To solve the given problem, we need to determine the sets A and B first, and then calculate the number of subsets of the Cartesian product of these two sets. ### Step 1: Determine the set A The set A is defined as: \[ A = \{ x \in \mathbb{Z} : 2^{(x + 2)(x^2 - 5x + 6)} = 1 \} \] For the equation \( 2^{(x + 2)(x^2 - 5x + 6)} = 1 \) to hold, the exponent must equal 0 (since \( 2^0 = 1 \)).
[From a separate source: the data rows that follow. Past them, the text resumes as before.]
@[simp] theorem perform_ptime (src : Source) (op : MemOp) (s : State) : (perform src op s).1.ptime = s.ptime := by
  cases op with
  | reduceSpan pa a mask => exact foldl_keeps (fun x : State × Answer => x.1.ptime) (fun x l => by simp) _ _
  | _ =>
    simp only [perform]
    repeat' split
    all_goals simp

@[simp] theorem putFilter_ptime (line : Nat) (f : FilterEntry) (s : State) : (putFilter line f s).ptime = s.ptime := by
  simp [putFilter]

@[simp] theorem dropFilter_ptime (line : Nat) (s : State) : (dropFilter line s).ptime = s.ptime := by simp [dropFilter]

@[simp] theorem awaitGack_ptime (line t : Nat) (req : TileReq) (drop : Bool) (s : State) :
    (awaitGack line t req drop s).ptime = s.ptime := by simp [awaitGack]

@[simp] theorem completeTile_ptime (line t : Nat) (req : TileReq) (x : HomeTxn) (s : State) :
    (completeTile line t req x s).ptime = s.ptime := by
  simp only [completeTile]
  repeat' split
  all_goals simp

@[simp] theorem recallLine_ptime (id : Nat) (poison : Bool) (s : State) : (recallLine id poison s).ptime = s.ptime := by
  simp [recallLine]

@[simp] theorem answerPacket_ptime (p : Packet) (kp : Option Nat) (opc : Nat) (st : Status) (smap : Nat)
    (sectors : List Bytes) (s : State) : (answerPacket p kp opc st smap sectors s).ptime = s.ptime := by
  simp [answerPacket]

@[simp] theorem answerNarlin_ptime (p : Packet) (kp : Option Nat) (a : Answer) (s : State) :
    (answerNarlin p kp a s).ptime = s.ptime := by
  unfold answerNarlin
  split <;> simp

@[simp] theorem deliverReply_ptime (rep : Reply) (op : MemOp) (a : Answer) (s : State) :
    (deliverReply rep op a s).ptime = s.ptime := by
  unfold deliverReply
  split <;> simp

@[simp] theorem performFor_ptime (r : Req) (s : State) : (performFor r s).ptime = s.ptime := by simp [performFor]

@[simp] theorem prepLines_ptime (op : MemOp) (l : List Nat) (s : State) : (prepLines op l s).2.ptime = s.ptime := by
  induction l generalizing s with
  | nil => rfl
  | cons a ls ih => unfold prepLines; simp [ih]

@[simp] theorem storeModified_ptime (t line : Nat) (d : Bytes) (poison : Bool) (s : State) :
    (storeModified t line d poison s).ptime = s.ptime := by simp [storeModified]

@[simp] theorem takePut_ptime (t line : Nat) (data : Option (Bytes × Bool)) (s : State) :
    (takePut t line data s).ptime = s.ptime := by
  unfold takePut
  repeat' split
  all_goals simp

@[simp] theorem runReq_ptime (r : Req) (s : State) : (runReq r s).2.ptime = s.ptime := by
  simp only [runReq]
  repeat' split
  all_goals simp

@[simp] theorem leaveAccesses_ptime (f : Nat → JobSt → Bool) (s : State) : (leaveAccesses f s).ptime = s.ptime := by
  simp [leaveAccesses]

@[simp] theorem pump_ptime (s : State) : (pump s).ptime = s.ptime := by
  unfold pump
  refine foldl_keeps (fun acc : State × List Nat => acc.1.ptime) (fun acc r => ?_) _ _
  simp

@[simp] theorem keepPlaces_ptime (p : Placer) (ops : List MemOp) (s : State) : (keepPlaces p ops s).ptime = s.ptime := by
  simp [keepPlaces]

@[simp] theorem takePlaces_ptime (p : Placer) (ops : List MemOp) (s : State) : (takePlaces p ops s).ptime = s.ptime := by
  simp [takePlaces]

@[simp] theorem prepEach_ptime (p : Placer) (l : List MemOp) (s : State) : (prepEach p l s).2.ptime = s.ptime := by
  induction l generalizing s with
  | nil => rfl
  | cons a ls ih => unfold prepEach; simp [ih]

@[simp] theorem prepAll_ptime (p : Placer) (ops : List MemOp) (s : State) : (prepAll p ops s).2.ptime = s.ptime := by
  simp [prepAll]

@[simp] theorem submit_ptime (src : Source) (op : MemOp) (reply : Reply) (s : State) :
    (submit src op reply s).ptime = s.ptime := by simp [submit]

@[simp] theorem tryMem_ptime (p : Placer) (src : Source) (op : MemOp) (s : State) : (tryMem p src op s).2.ptime = s.ptime := by
  simp [tryMem]

@[simp] theorem answerSnoop_ptime (h line : Nat) (gaveUp : Bool) (data : Option Bytes) (s : State) :
    (answerSnoop h line gaveUp data s).ptime = s.ptime := by
  simp only [answerSnoop]
  repeat' split
  all_goals simp

/-! ### Translation -/

@[simp] theorem xlCached_ptime (p lvl va : Nat) (s : State) : (xlCached p lvl va s).2.ptime = s.ptime := by
  unfold xlCached
  split <;> simp

@[simp] theorem xlEntry_ptime (p lvl va base : Nat) (s : State) : (xlEntry p lvl va base s).2.ptime = s.ptime := by
  simp only [xlEntry]
  repeat' split
  all_goals simp (disch := assumption) [ptime_of_result]

@[simp] theorem xlLevels_ptime (p : Nat) (k : AccKind) (va n n1 n2 : Nat) (s : State) :
    (xlLevels p k va n n1 n2 s).2.ptime = s.ptime := by
  induction n generalizing n1 n2 s with
  | zero => rfl
  | succ n ih =>
    unfold xlLevels
    repeat' split
    all_goals simp (disch := assumption) [ptime_of_result, ih]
Therefore, we set: \[ (x + 2)(x^2 - 5x + 6) = 0 \] This gives us two factors to consider: 1. \( x + 2 = 0 \) 2. \( x^2 - 5x + 6 = 0 \) **Solving the first factor:** \[ x + 2 = 0 \Rightarrow x = -2 \] **Solving the second factor:** We can factor the quadratic: \[ x^2 - 5x + 6 = (x - 2)(x - 3) = 0 \] This gives us: \[ x - 2 = 0 \Rightarrow x = 2 \] \[ x - 3 = 0 \Rightarrow x = 3 \] Thus, the values of \( x \) that satisfy the equation are: \[ x = -2, 2, 3 \] So, the set A is: \[ A = \{-2, 2, 3\} \] The number of elements in set A, denoted as \( m \), is: \[ m = 3 \] ### Step 2: Determine the set B The set B is defined as: \[ B = \{ x \in \mathbb{Z} : -3 < 2x - 1 < 9 \} \] We can break this compound inequality into two parts: 1. \( -3 < 2x - 1 \) 2. \( 2x - 1 < 9 \) **Solving the first part:** \[ -3 < 2x - 1 \] Adding 1 to both sides: \[ -2 < 2x \] Dividing by 2: \[ -1 < x \] Thus, we have: \[ x > -1 \] **Solving the second part:** \[ 2x - 1 < 9 \] Adding 1 to both sides: \[ 2x < 10 \] Dividing by 2: \[ x < 5 \] Combining both results, we have: \[ -1 < x < 5 \] The integers satisfying this inequality are: \[ x = 0, 1, 2, 3, 4 \] Thus, the set B is: \[ B = \{0, 1, 2, 3, 4\} \] The number of elements in set B, denoted as \( n \), is: \[ n = 5 \] ### Step 3: Calculate the number of subsets of the Cartesian product \( A \times B \) The number of subsets of a set is given by \( 2^{\text{number of elements in the set}} \). The Cartesian product \( A \times B \) will have: \[ |A \times B| = m \cdot n = 3 \cdot 5 = 15 \] Thus, the number of subsets of \( A \times B \) is: \[ 2^{15} \] ### Final Answer The number of subsets of the set \( A \times B \) is \( 32768 \). ---